Get a comprehensive research answer in under 10 lines:

import asyncio
from pydantic_scrape.graphs.search_answer import search_answer

async def research():
    result = await search_answer(
        query="latest advances in quantum computing",
        max_search_results=5
    )
    
    print(f"Found {len(result['answer']['sources'])} sources")
    print(result['answer']['answer'])

asyncio.run(research())

This searches academic sources, extracts content, and generates a structured answer with citations - all automatically.

Core Features

🔍 Smart Content Extraction

from pydantic_scrape.dependencies.fetch import fetch_url

# Automatically handles JavaScript, selects best extraction method
content = await fetch_url("https://example.com/article")
print(content.title, content.text, content.metadata)

🤖 AI-Powered Scraping

from pydantic_scrape.agents.bs4_scrape_script_agent import get_bs4_scrape_script_agent

# AI writes the scraping code for you
agent = get_bs4_scrape_script_agent()
result = await agent.run_sync("Extract product prices from this e-commerce page", 
                              html_content=page_html)

📚 Academic Research

from pydantic_scrape.dependencies.openalex import OpenAlexDependency

# Search papers by topic, author, or DOI
openalex = OpenAlexDependency()
papers = await openalex.search_papers("machine learning healthcare")

📄 Document Processing

from pydantic_scrape.dependencies.document import DocumentDependency

# Extract text from PDFs, Word docs, EPUBs
doc = DocumentDependency()
content = await doc.extract_text("research_paper.pdf")

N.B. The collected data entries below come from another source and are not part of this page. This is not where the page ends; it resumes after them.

/-! ### setPipe -/

@[simp] theorem setPipe_build (p : PipeId) (q : Pipe) : (s.setPipe p q).build = s.build := by cases p <;> rfl
@[simp] theorem setPipe_txlock (p : PipeId) (q : Pipe) : (s.setPipe p q).txlock = s.txlock := by cases p <;> rfl
@[simp] theorem setPipe_fr (p : PipeId) (q : Pipe) : (s.setPipe p q).fr = s.fr := by cases p <;> rfl
@[simp] theorem setPipe_alloc (p : PipeId) (q : Pipe) : (s.setPipe p q).alloc = s.alloc := by cases p <;> rfl
@[simp] theorem setPipe_flash (p : PipeId) (q : Pipe) : (s.setPipe p q).flash = s.flash := by cases p <;> rfl
@[simp] theorem setPipe_cmd (p : PipeId) (q : Pipe) : (s.setPipe p q).cmd = s.cmd := by cases p <;> rfl
@[simp] theorem setPipe_seq (p : PipeId) (q : Pipe) : (s.setPipe p q).seq = s.seq := by cases p <;> rfl
@[simp] theorem setPipe_ws (p : PipeId) (q : Pipe) : (s.setPipe p q).ws = s.ws := by cases p <;> rfl
@[simp] theorem setPipe_nvNumber (p : PipeId) (q : Pipe) : (s.setPipe p q).nvNumber = s.nvNumber := by cases p <;> rfl
@[simp] theorem setPipe_nvMode (p : PipeId) (q : Pipe) : (s.setPipe p q).nvMode = s.nvMode := by cases p <;> rfl
@[simp] theorem setPipe_protoMode (p : PipeId) (q : Pipe) : (s.setPipe p q).protoMode = s.protoMode := by cases p <;> rfl
@[simp] theorem setPipe_rtc (p : PipeId) (q : Pipe) : (s.setPipe p q).rtc = s.rtc := by cases p <;> rfl
@[simp] theorem setPipe_who (p : PipeId) (q : Pipe) : (s.setPipe p q).who = s.who := by cases p <;> rfl
@[simp] theorem setPipe_me (p : PipeId) (q : Pipe) : (s.setPipe p q).me = s.me := by cases p <;> rfl
@[simp] theorem setPipe_parked (p : PipeId) (q : Pipe) : (s.setPipe p q).parked = s.parked := by cases p <;> rfl
@[simp] theorem setPipe_queue (p : PipeId) (q : Pipe) : (s.setPipe p q).queue = s.queue := by cases p <;> rfl
@[simp] theorem setPipe_turn (p : PipeId) (q : Pipe) : (s.setPipe p q).turn = s.turn := by cases p <;> rfl
@[simp] theorem setPipe_draws (p : PipeId) (q : Pipe) : (s.setPipe p q).draws = s.draws := by cases p <;> rfl
@[simp] theorem setPipe_freeIx (p : PipeId) (q : Pipe) : (s.setPipe p q).freeIx = s.freeIx := by cases p <;> rfl
@[simp] theorem setPipe_polled (p : PipeId) (q : Pipe) : (s.setPipe p q).polled = s.polled := by cases p <;> rfl
@[simp] theorem setPipe_threaded (p : PipeId) (q : Pipe) : (s.setPipe p q).threaded = s.threaded := by cases p <;> rfl
@[simp] theorem setPipe_locked (p : PipeId) (q : Pipe) : (s.setPipe p q).locked = s.locked := by cases p <;> rfl
@[simp] theorem setPipe_rxUsers (p : PipeId) (q : Pipe) :
    (s.setPipe p q).rxUsers = s.rxUsers := by cases p <;> rfl
@[simp] theorem setPipe_txUsers (p : PipeId) (q : Pipe) :
    (s.setPipe p q).txUsers = s.txUsers := by cases p <;> rfl
@[simp] theorem setPipe_users (p : PipeId) (q : Pipe) (r : PipeId) :
    (s.setPipe p q).users r = s.users r := by cases p <;> cases r <;> rfl
@[simp] theorem setPipe_mayAct (p : PipeId) (q : Pipe) :
    (s.setPipe p q).mayAct = s.mayAct := by cases p <;> rfl
@[simp] theorem setPipe_maySend (p : PipeId) (q : Pipe) :
    (s.setPipe p q).maySend = s.maySend := by cases p <;> rfl
@[simp] theorem setPipe_mayPut (p : PipeId) (q : Pipe) (r : PipeId) (u : Bool) :
    (s.setPipe p q).mayPut r u = s.mayPut r u := by cases p <;> cases r <;> rfl
@[simp] theorem setPipe_mayGet (p : PipeId) (q : Pipe) (r : PipeId) :
    (s.setPipe p q).mayGet r = s.mayGet r := by cases p <;> cases r <;> rfl
@[simp] theorem setPipe_mayStep (p : PipeId) (q : Pipe) :
    (s.setPipe p q).mayStep = s.mayStep := by cases p <;> rfl
@[simp] theorem setPipe_storeFree (p : PipeId) (q : Pipe) : (s.setPipe p q).storeFree = s.storeFree := by cases p <;> rfl
@[simp] theorem setPipe_flashByte (p : PipeId) (q : Pipe) (x : Nat) :
    (s.setPipe p q).flashByte x = s.flashByte x := by cases p <;> rfl
@[simp] theorem setPipe_pipe_self (p : PipeId) (q : Pipe) : (s.setPipe p q).pipe p = q := by
  cases p <;> rfl
@[simp] theorem setPipe_pipe_other (p : PipeId) (q : Pipe) :
    (s.setPipe p q).pipe (otherPipe p) = s.pipe (otherPipe p) := by cases p <;> rfl
@[simp] theorem setPipe_rxf_rxf (q : Pipe) : (s.setPipe .rxf q).rxf = q := rfl
@[simp] theorem setPipe_rxf_txf (q : Pipe) : (s.setPipe .rxf q).txf = s.txf := rfl
@[simp] theorem setPipe_txf_txf (q : Pipe) : (s.setPipe .txf q).txf = q := rfl
@[simp] theorem setPipe_txf_rxf (q : Pipe) : (s.setPipe .txf q).rxf = s.rxf := rfl
@[simp] theorem pipe_rxf : s.pipe .rxf = s.rxf := rfl
@[simp] theorem pipe_txf : s.pipe .txf = s.txf := rfl

/-! ### setUsers -/

@[simp] theorem setUsers_build (p : PipeId) (u : Users) : (s.setUsers p u).build = s.build := by cases p <;> rfl
@[simp] theorem setUsers_rxf (p : PipeId) (u : Users) : (s.setUsers p u).rxf = s.rxf := by cases p <;> rfl
@[simp] theorem setUsers_txf (p : PipeId) (u : Users) : (s.setUsers p u).txf = s.txf := by cases p <;> rfl
@[simp] theorem setUsers_txlock (p : PipeId) (u : Users) : (s.setUsers p u).txlock = s.txlock := by cases p <;> rfl
@[simp] theorem setUsers_fr (p : PipeId) (u : Users) : (s.setUsers p u).fr = s.fr := by cases p <;> rfl
@[simp] theorem setUsers_alloc (p : PipeId) (u : Users) : (s.setUsers p u).alloc = s.alloc := by cases p <;> rfl
@[simp] theorem setUsers_flash (p : PipeId) (u : Users) : (s.setUsers p u).flash = s.flash := by cases p <;> rfl
@[simp] theorem setUsers_cmd (p : PipeId) (u : Users) : (s.setUsers p u).cmd = s.cmd := by cases p <;> rfl
@[simp] theorem setUsers_seq (p : PipeId) (u : Users) : (s.setUsers p u).seq = s.seq := by cases p <;> rfl
@[simp] theorem setUsers_ws (p : PipeId) (u : Users) : (s.setUsers p u).ws = s.ws := by cases p <;> rfl
@[simp] theorem setUsers_nvNumber (p : PipeId) (u : Users) : (s.setUsers p u).nvNumber = s.nvNumber := by cases p <;> rfl
@[simp] theorem setUsers_nvMode (p : PipeId) (u : Users) : (s.setUsers p u).nvMode = s.nvMode := by cases p <;> rfl
@[simp] theorem setUsers_protoMode (p : PipeId) (u : Users) : (s.setUsers p u).protoMode = s.protoMode := by cases p <;> rfl
@[simp] theorem setUsers_rtc (p : PipeId) (u : Users) : (s.setUsers p u).rtc = s.rtc := by cases p <;> rfl
@[simp] theorem setUsers_who (p : PipeId) (u : Users) : (s.setUsers p u).who = s.who := by cases p <;> rfl
@[simp] theorem setUsers_me (p : PipeId) (u : Users) : (s.setUsers p u).me = s.me := by cases p <;> rfl
@[simp] theorem setUsers_parked (p : PipeId) (u : Users) : (s.setUsers p u).parked = s.parked := by cases p <;> rfl
@[simp] theorem setUsers_queue (p : PipeId) (u : Users) : (s.setUsers p u).queue = s.queue := by cases p <;> rfl
@[simp] theorem setUsers_turn (p : PipeId) (u : Users) : (s.setUsers p u).turn = s.turn := by cases p <;> rfl
@[simp] theorem setUsers_draws (p : PipeId) (u : Users) : (s.setUsers p u).draws = s.draws := by cases p <;> rfl
@[simp] theorem setUsers_freeIx (p : PipeId) (u : Users) : (s.setUsers p u).freeIx = s.freeIx := by cases p <;> rfl
@[simp] theorem setUsers_pipe (p : PipeId) (u : Users) (r : PipeId) : (s.setUsers p u).pipe r = s.pipe r := by
  cases r <;> simp only [pipe, setUsers_rxf, setUsers_txf]
@[simp] theorem setUsers_polled (p : PipeId) (u : Users) : (s.setUsers p u).polled = s.polled := by
  simp only [State.polled, State.polled, State.threaded, setUsers_build]
@[simp] theorem setUsers_threaded (p : PipeId) (u : Users) : (s.setUsers p u).threaded = s.threaded := by
  simp only [State.threaded, State.polled, State.threaded, setUsers_build]
@[simp] theorem setUsers_locked (p : PipeId) (u : Users) : (s.setUsers p u).locked = s.locked := by
  simp only [State.locked, State.polled, State.threaded, setUsers_build]
@[simp] theorem setUsers_storeFree (p : PipeId) (u : Users) : (s.setUsers p u).storeFree = s.storeFree := by
  simp only [State.storeFree, setUsers_seq, setUsers_ws]
@[simp] theorem setUsers_flashByte (p : PipeId) (u : Users) (x : Nat) : (s.setUsers p u).flashByte x = s.flashByte x := by
  simp only [State.flashByte, setUsers_build, setUsers_flash]
@[simp] theorem setUsers_mayAct (p : PipeId) (u : Users) : (s.setUsers p u).mayAct = s.mayAct := by
  simp only [State.mayAct, setUsers_who, setUsers_threaded]
@[simp] theorem setUsers_maySend (p : PipeId) (u : Users) : (s.setUsers p u).maySend = s.maySend := by
  simp only [State.maySend, setUsers_who, setUsers_threaded]
@[simp] theorem setUsers_users_self (p : PipeId) (u : Users) : (s.setUsers p u).users p = u := by
  cases p <;> rfl
@[simp] theorem setUsers_users_other (p : PipeId) (u : Users) :
    (s.setUsers p u).users (otherPipe p) = s.users (otherPipe p) := by cases p <;> rfl
@[simp] theorem users_rxf : s.users .rxf = s.rxUsers := rfl
@[simp] theorem users_txf : s.users .txf = s.txUsers := rfl

/-! ### notePut -/

@[simp] theorem notePut_build (p : PipeId) (l : Bool) : (s.notePut p l).build = s.build := by
  unfold notePut; split <;> first | rfl | (cases p <;> rfl)
@[simp] theorem notePut_rxf (p : PipeId) (l : Bool) : (s.notePut p l).rxf = s.rxf := by
  unfold notePut; split <;> first | rfl | (cases p <;> rfl)
@[simp] theorem notePut_txf (p : PipeId) (l : Bool) : (s.notePut p l).txf = s.txf := by
  unfold notePut; split <;> first | rfl | (cases p <;> rfl)
@[simp] theorem notePut_txlock (p : PipeId) (l : Bool) : (s.notePut p l).txlock = s.txlock := by
  unfold notePut; split <;> first | rfl | (cases p <;> rfl)
@[simp] theorem notePut_fr (p : PipeId) (l : Bool) : (s.notePut p l).fr = s.fr := by
  unfold notePut; split <;> first | rfl | (cases p <;> rfl)
@[simp] theorem notePut_alloc (p : PipeId) (l : Bool) : (s.notePut p l).alloc = s.alloc := by
  unfold notePut; split <;> first | rfl | (cases p <;> rfl)
@[simp] theorem notePut_flash (p : PipeId) (l : Bool) : (s.notePut p l).flash = s.flash := by
  unfold notePut; split <;> first | rfl | (cases p <;> rfl)
@[simp] theorem notePut_cmd (p : PipeId) (l : Bool) : (s.notePut p l).cmd = s.cmd := by
  unfold notePut; split <;> first | rfl | (cases p <;> rfl)
@[simp] theorem notePut_seq (p : PipeId) (l : Bool) : (s.notePut p l).seq = s.seq := by
  unfold notePut; split <;> first | rfl | (cases p <;> rfl)
@[simp] theorem notePut_ws (p : PipeId) (l : Bool) : (s.notePut p l).ws = s.ws := by
  unfold notePut; split <;> first | rfl | (cases p <;> rfl)
@[simp] theorem notePut_nvNumber (p : PipeId) (l : Bool) : (s.notePut p l).nvNumber = s.nvNumber := by
  unfold notePut; split <;> first | rfl | (cases p <;> rfl)
@[simp] theorem notePut_nvMode (p : PipeId) (l : Bool) : (s.notePut p l).nvMode = s.nvMode := by
  unfold notePut; split <;> first | rfl | (cases p <;> rfl)
@[simp] theorem notePut_protoMode (p : PipeId) (l : Bool) : (s.notePut p l).protoMode = s.protoMode := by
  unfold notePut; split <;> first | rfl | (cases p <;> rfl)
@[simp] theorem notePut_rtc (p : PipeId) (l : Bool) : (s.notePut p l).rtc = s.rtc := by
  unfold notePut; split <;> first | rfl | (cases p <;> rfl)
@[simp] theorem notePut_who (p : PipeId) (l : Bool) : (s.notePut p l).who = s.who := by
  unfold notePut; split <;> first | rfl | (cases p <;> rfl)
@[simp] theorem notePut_me (p : PipeId) (l : Bool) : (s.notePut p l).me = s.me := by
  unfold notePut; split <;> first | rfl | (cases p <;> rfl)
@[simp] theorem notePut_parked (p : PipeId) (l : Bool) : (s.notePut p l).parked = s.parked := by
  unfold notePut; split <;> first | rfl | (cases p <;> rfl)
@[simp] theorem notePut_queue (p : PipeId) (l : Bool) : (s.notePut p l).queue = s.queue := by
  unfold notePut; split <;> first | rfl | (cases p <;> rfl)
@[simp] theorem notePut_turn (p : PipeId) (l : Bool) : (s.notePut p l).turn = s.turn := by
  unfold notePut; split <;> first | rfl | (cases p <;> rfl)
@[simp] theorem notePut_draws (p : PipeId) (l : Bool) : (s.notePut p l).draws = s.draws := by
  unfold notePut; split <;> first | rfl | (cases p <;> rfl)
@[simp] theorem notePut_freeIx (p : PipeId) (l : Bool) : (s.notePut p l).freeIx = s.freeIx := by
  unfold notePut; split <;> first | rfl | (cases p <;> rfl)
@[simp] theorem notePut_pipe (p : PipeId) (l : Bool) (r : PipeId) : (s.notePut p l).pipe r = s.pipe r := by
  cases r <;> simp only [pipe, notePut_rxf, notePut_txf]
@[simp] theorem notePut_polled (p : PipeId) (l : Bool) : (s.notePut p l).polled = s.polled := by
  simp only [State.polled, State.polled, State.threaded, notePut_build]
@[simp] theorem notePut_threaded (p : PipeId) (l : Bool) : (s.notePut p l).threaded = s.threaded := by
  simp only [State.threaded, State.polled, State.threaded, notePut_build]
@[simp] theorem notePut_locked (p : PipeId) (l : Bool) : (s.notePut p l).locked = s.locked := by
  simp only [State.locked, State.polled, State.threaded, notePut_build]
@[simp] theorem notePut_storeFree (p : PipeId) (l : Bool) : (s.notePut p l).storeFree = s.storeFree := by
  simp only [State.storeFree, notePut_seq, notePut_ws]
@[simp] theorem notePut_flashByte (p : PipeId) (l : Bool) (x : Nat) : (s.notePut p l).flashByte x = s.flashByte x := by
  simp only [State.flashByte, notePut_build, notePut_flash]
@[simp] theorem notePut_mayAct (p : PipeId) (l : Bool) : (s.notePut p l).mayAct = s.mayAct := by
  simp only [State.mayAct, notePut_who, notePut_threaded]
@[simp] theorem notePut_maySend (p : PipeId) (l : Bool) : (s.notePut p l).maySend = s.maySend := by
  simp only [State.maySend, notePut_who, notePut_threaded]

🌐 Advanced Browser Automation

from pydantic_scrape.agents.search_and_browse import SearchAndBrowseAgent

# Intelligent search + browse with memory and geographic targeting
agent = SearchAndBrowseAgent()
result = await agent.run(
    "Find 5 cabinet refacing services in North West England with contact details"
)

# Automatically handles: cookie popups, JavaScript, geographic targeting, 
# content caching, parallel browsing, and form detection

Common Use Cases

  • Literature Reviews - Automatically search, extract, and summarize academic papers
  • Market Research - Monitor competitor content, pricing, and product updates
  • News Monitoring - Track mentions, trends, and breaking news across sources
  • Content Migration - Extract structured data from legacy systems or websites
  • Research Workflows - Build custom pipelines for domain-specific content extraction

Architecture

Pydantic Scrape organizes code into three layers:

  • Dependencies (pydantic_scrape.dependencies.*) - Reusable components for specific tasks
  • Agents (pydantic_scrape.agents.*) - AI-powered workers that make decisions
  • Graphs (pydantic_scrape.graphs.*) - Orchestrate multi-step workflows

This makes it easy to compose complex workflows from simple, tested components.

Configuration

1. Set API Keys

Create a .env file in your project root:

# AI Providers (choose one or more)
OPENAI_API_KEY=your_openai_key
GOOGLE_GENAI_API_KEY=your_google_key  
ANTHROPIC_API_KEY=your_anthropic_key

# Google Search (for enhanced search capabilities)
GOOGLE_SEARCH_API_KEY=your_google_search_key
GOOGLE_SEARCH_ENGINE_ID=your_search_engine_id

2. Chawan Configuration

The package includes an optimized Chawan configuration in .chawan/config.toml that provides:

  • 7x faster web automation vs default settings
  • Cookie popup handling without JavaScript overhead
  • Content caching for instant subsequent operations
  • Geographic search targeting for accurate local results

No additional Chawan setup required - works out of the box!

Documentation

Contributing

We welcome contributions! The framework is designed to be extensible - add new content sources, AI agents, or workflow patterns.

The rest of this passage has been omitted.